Frame Slicing and Packaging Machine for Image NFT Provenance
Find Innovative SolutionsGenerate Solutions
Solution Overview
Problem
Current digital image processing technologies lack efficient methods for extracting individual frames from digital movies and verifying their authenticity and provenance, especially in converting and printing high-resolution images while maintaining their integrity and metadata.
Innovation Solution
A system that includes a frame slicing and packaging machine with AI-enhanced units for metadata assignment, object detection, and cryptographic hashing, which generates unique hashes for each frame and metadata, stored in a blockchain for secure and transparent verification, enabling reliable chain of title and custody.
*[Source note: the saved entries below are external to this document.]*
-- ==== Sys2Proof/Tests/Slice0.lean ====
section
/-! SUPPORT. Tests: what well-formedness refuses, one step of each family on a small state, and, for every obligation with hypotheses, a
state and operands that meet them, clause by clause. -/

namespace Sys2Proof.Tests

open Sys2Proof Sys2Proof.Machine

/-! ## A small network -/

def zone0 : Zone :=
  { customers := 10, tier := .low, gridX := 5, gridY := 5, points := [0], valves := [0], fed := .fed, supply := .supplied, outage := none
    summary := some .normal }

def source0 : Source := { point := none, initial := .live, valves := [0], state := .live }

/-- REMOTE at station 0, from source 0 to zone 0, open. -/
def valve0 : Valve :=
  { nodeA := 128, nodeB := 0, kind := .remote, station := some 0, travelLimit := 60, initialPosition := none, position := some 100
    posState := .opened, motion := some .still, closedLimit := some false, openLimit := some true, selector := some .remote
    movedUnplanned := false, noted := false, positionTime := some 0, passing := .passing, claim := none, staged := none, inFlight := none
    dwellEnd := none, stopPending := false, settleNext := false }

/-- MANUAL, between zones 0 and 1. -/
def valve1 : Valve := { valve0 with nodeA := 0, nodeB := 1, kind := .manual, station := none, motion := none, selector := none }

def station0 : Station :=
  { line := 0, address := 60, kind := .combined, pollClass := .fast, points := [0], valve := some 0, status := .online, silent := 0, busy := 0
    backoff := 0, resume := .unknown, lastReply := none, replyRef := 0, lastHeard := none }

def point0 : Point :=
  { station := 0, slot := 0, zone := 0, settings := { ll := 15, l := 19, h := 30, hh := 35, deadband := 1, confirm := 30, stale := 120 }
    value := some 25, quality := .good, band := .normal, pendingBand := none, freshSince := 0 }

def line0 : Line := { Line.atReset true with state := .idle }

def net0 : Net :=
  { Net.atReset ⟨true, true, true, true⟩ with
    mode := .running, now := 1000, valid := true, zones := [zone0, { zone0 with points := [], valves := [1] }], sources := [source0]
    valves := [valve0, valve1], stations := [station0], points := [point0], lines := ⟨line0, line0, line0, line0⟩, plans := freeSlots Plan 2
    incidents := freeSlots Incident 2, outages := freeSlots Outage 2 }

/-- A sweep reads folio 0 of 4 next. -/
def withNet (n : Net) : State :=
  { State.reset with
    exch := { Exchange.atReset with base := 0x400, folioCount := 4, sweep := some .atStart, reachable := true }, net := n }

def s0 : State := withNet net0

/-- Notify, link to folio 1, a body of 240 bytes. -/
def p0 : Post := { notify := true, link := 1, bodyLen := 240 }

def held {α : Type} (x : α) : Slot α := { state := .inUse, serial := 1, record := some x }

def incident0 : Incident :=
  { kind := .escape, cls := 2, zone := 0, anchorX := 5, anchorY := 5, opened := 500, lastCall := some 500, deadline := 7200500, state := .opened
    overdue := false, missed := false, late := false, escalated := false
    calls := [{ ref := 7, kind := .smellOutside, gridX := 5, gridY := 5, time := 500 }], further := 0, points := [], plans := []
    reservations := 0, outage := none, armed := true }

/-- The record of slot 0, whose serial is 1. -/
def ref0 : RefBody := { slot := 0, serial := 1 }

def withIncident (x : Incident) : State := withNet { net0 with incidents := [held x, held { incident0 with state := .closed }] }

/-- One entry, one step to 0, no dwell, at a valve. -/
def plan0 (valve : Nat) : Plan :=
  { incident := { slot := 0, serial := 1 }, outageAccepted := true, refeedAccepted := false, state := .active
    entries := [{ valve := valve, steps := [{ target := 0, dwell := 5, hold := false }], state := .running, current := 0 }]
    running := some 0, block := none, expectedLosses := [], folio := none, acceptedTime := some 600, endedTime := none }

def planRef : Ref := { slot := 0, serial := 1 }

/-- A plan in slot 0 that claims the valve of its one entry. -/
def withPlan (q : Plan) (v : Nat) (x : Valve) : State :=
  withNet { net0 with
    plans := [held q], valves := net0.valves.set v { x with claim := some planRef }
    incidents := [held { incident0 with plans := [planRef] }] }

def staged0 : Staged := { entry := 0, step := 0, target := 0, dwell := 5, awaiting := true }

def flight0 : StepInFlight := { entry := 0, step := 0, tag := 0, target := 0, accepted := none, unverified := false }

def stepBody0 : StepBody := { target := 0, hold := 0, dwell := 5 }

def entryBody0 : EntryBody := { valve := 0, stepCount := 1, steps := ⟨stepBody0, stepBody0, stepBody0, stepBody0⟩ }

def planBody0 : PlanBody := { slot := 0, flags := 1, serial := 1, entryCount := 1, entries := [entryBody0] }

def outage0 (st : OutageState) : Outage :=
  { sequence := 0, cause := .unplanned, incident := some { slot := 0, serial := 1 }, state := st, start := 400, restored := none
    held := [{ zone := 0, customers := 10, relit := 0 }], customersOff := 10 }

/-- Zone 0 in a supply state under the outage of slot 0. -/
def withOutage (st : OutageState) (sup : Supply) (f : FedState) : State :=
  withNet { net0 with
    outages := [held (outage0 st)], incidents := [held incident0]
    zones := [{ zone0 with supply := sup, fed := f, outage := some { slot := 0, serial := 1 } }] }

/-- Line 0 awaits the reply of station 0, its poll sent at 800. -/
def awaiting : Line :=
  { line0 with state := .await, exchange := some { station := 0, function := .read, frame := pollFrame 60 .read }, windowSince := some 800 }

/-- The state a command leaves. -/
def after (c : Instr) (s : State) : State :=
  match exec c s with
  | .next t => t
  | _ => s
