/-- What a configuration write changes (R406 to R408, R410, R412, R425, R427): the bits of configuration space that
the block's rules read. -/
inductive ConfigWrite where
  | memorySpace (v : Bool)
  | busMaster (v : Bool)
  | cacheEnable (v : Bool)
  | msixEnable (v : Bool)
  | msixFunctionMask (v : Bool)
  | msixVectorMask (vector : BitVec 11) (v : Bool)
  | pmeEn (v : Bool)
  | pmeStatusClear
  | numVfs (n : BitVec 6)
  | vfEnable (v : Bool)
  | completionTimeout (v : BitVec 4)
  | viralStatusClear
  | bar (i : Fin 3) (v : Word64)
  | hdmBase (v : Word64)
  | powerState (d3hot : Bool)
deriving DecidableEq, Repr

/-- An IDE_KM message over SPDM on a port's DOE mailbox (R434). -/
structure IdeKm where
  cxl : Bool
  keys : BitVec 256
  go : Bool
deriving DecidableEq, Repr

/-- What a ring read of a headgate returned (R438, R444): the 128 bytes of a slot, or a failure. -/
inductive FetchResult where
  | slot (bytes : List Byte)
  | failed
deriving DecidableEq, Repr

/-- A failure of a headgate command's data (R448). -/
inductive HgFail where
  | data | port | unmapped | hostLost
deriving DecidableEq, Repr

/-- What link training and the descriptor read of an engine slot yield (R466, R468, R469). -/
structure EngineLink where
  rate : BitVec 3
  x32 : Bool
  lopt : Bool
  formatOk : Bool
  descPresent : Bool
  desc : Vector Word32 4
deriving DecidableEq, Repr

/-- A scheduled request of an admitted engine (R479). -/
structure EngineRequest where
  inIssue : Bool
  kind : BitVec 2
  part : Bool
  win : BitVec 3
  entry : BitVec 9
  ctx : Byte
  laddr : BitVec 35
  sig : BitVec 6
  tile : BitVec 6
  payload : List Byte
deriving DecidableEq, Repr

/-- A D2H request kind of CXL.cache or a CXL.io memory request of an engine (R356, R471). -/
inductive D2HKind where
  | rdCurr | rdShared | rdAny | rdOwn | rdOwnNoData | itoMWr | memWr | wrInv | woWrInv
  | cleanEvict | cleanEvictNoData | dirtyEvict
deriving DecidableEq, Repr

/-- An engine's request: its kind, its address, whether the address is already translated, and its data (R334, R471). -/
structure EngineD2H where
  kind : D2HKind
  translated : Bool
  addr : Word64
  byteMask : Word64
  data : List Byte
deriving DecidableEq, Repr

/-- A verified debug grant that the security block passes (R504). -/
structure DebugGrant where
  nonce : Word64
  fields : Word16
  caps : BitVec 4
  signer : BitVec 2
  lifetime : Word16
deriving DecidableEq, Repr

/-- An item of the twin digest (R525): a parcel's bytes, or a host-bound write with its issue turn. -/
inductive TwinItem where
  | parcel (bytes : List Byte)
  | write (issueTurn : Word64) (addr : Word64) (target : BitVec 2) (mask : Word64) (line : List Byte)
deriving DecidableEq, Repr

/-- A unit that a unit reset resets (R552). -/
inductive ResetUnit where
  | tile (t : TileId)
  | link (l : LinkId)
  | slot (e : EngineId)
  | tier2 (g : Fin 4)
  | observation
  | rider (c : Fin 2)
deriving DecidableEq, Repr

/-- A trace record handed to the trace unit (R580); UNIT is split into its class and index. -/
structure TraceRecord where
  typ : Byte
  ctx : Byte
  unitClass : BitVec 3
  unitIndex : BitVec 13
  layer : Word16
  operator : Word16
  t0 : Word64
  t1 : Word64
  data : Word64
deriving DecidableEq, Repr

/-- A FRAME packet of the headrace, with the result of its CRC (R601, R603). -/
structure FramePacket where
  stream : Fin 16
  first : Bool
  last : Bool
  frame : Word16
  offset : Nat
  payload : List Byte
  crcOk : Bool
deriving DecidableEq, Repr

/-- What a register write carries: its data, and the bits that hardware events set in its SCLK cycle (R17). -/
structure WriteData where
  value : Word64
  together : Word64
deriving DecidableEq, Repr

/-- The channel of a WREDUCE descriptor, and an error of its adder (R73). -/
structure ReduceRun where
  chan : ChanId
  fault : Option (Nat × BitVec 192)
deriving DecidableEq, Repr

/-- What a slot of a canal link brings, with the slot's number (R248). -/
structure InSlot (α : Type) where
  slot : Nat
  item : α
deriving DecidableEq, Repr

/-- The bytes of a slot as they came, and whether the chiplet flags them as uncorrectable (R255). -/
structure RawParcel where
  bytes : List Byte
  flagged : Bool
deriving DecidableEq, Repr

/-- How many bytes a BAR4 read asks for, and those that another chip sends (R462). -/
structure ReadSpan where
  len : Nat
  outside : List Byte
deriving DecidableEq, Repr

/-- The map bit of an event, and the contexts and map bits of other instances of its source in the same SCLK cycle (R511). -/
structure EventMap where
  map : Option Nat
  others : List (List Byte × Option Nat)
deriving DecidableEq, Repr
Engineering Contradictions & Design Principles
Engineering Contradiction Analysis
1Reliability
If individual frames are extracted from digital movies using conventional methods, then frame extraction is achieved, but authenticity verification and provenance tracking are lacking
Solution Approach 1:
The patent segments the movie into individual frames and processes each frame independently through cryptographic hashing and metadata assignment. Each frame receives a unique digital fingerprint (hash value) that can be individually verified, enabling frame-level authenticity tracking without compromising the overall system
Solution Approach 2:
The patent introduces blockchain technology as an intermediary layer between frame extraction and authenticity verification. The blockchain serves as a decentralized ledger that records and verifies the provenance of extracted frames, providing trustless authentication without requiring complex centralized verification systems
2Manufacturing precision
If high-resolution images are printed from digital movies, then image quality is improved, but maintaining integrity and metadata during conversion is challenging
Solution Approach 1:
The patent performs preliminary assignment of comprehensive metadata and cryptographic hashes to each frame before the actual printing process. This ensures that authenticity information is embedded in advance, protecting against metadata loss during subsequent high-resolution conversion and printing operations
Solution Approach 2:
The patent implements a feedback mechanism where blockchain-verified authenticity data is fed back into the printing system. This allows the printing process to maintain integrity by continuously referencing the original frame's cryptographic fingerprint and metadata, ensuring no information is lost during high-resolution conversion
3Productivity
If conventional frame extraction is used, then processing speed is maintained, but productivity in producing verified image products is reduced
Solution Approach 1:
The patent performs cryptographic hashing and metadata assignment during the frame extraction process itself, rather than as a separate post-processing step. This preliminary action embeds verification data immediately, eliminating dedicated verification time and enabling parallel processing of multiple frames through the blockchain network
Solution Approach 2:
The blockchain network provides self-service verification capabilities where each frame's authenticity can be independently validated without requiring centralized verification resources. This distributed verification approach scales efficiently, maintaining processing speed while increasing overall productivity of verified image products
Data Source
AI summary
Methods and processes for manufacture of an image product from a digital image. An object in the digital image is detected and recognized. Object metadata is assigned to the object, the object metadata linking sound to the object in the digital image which produced the sound. At least one cryptographic hash of the object metadata is generated, and the hash is written to a node of a transaction processing network.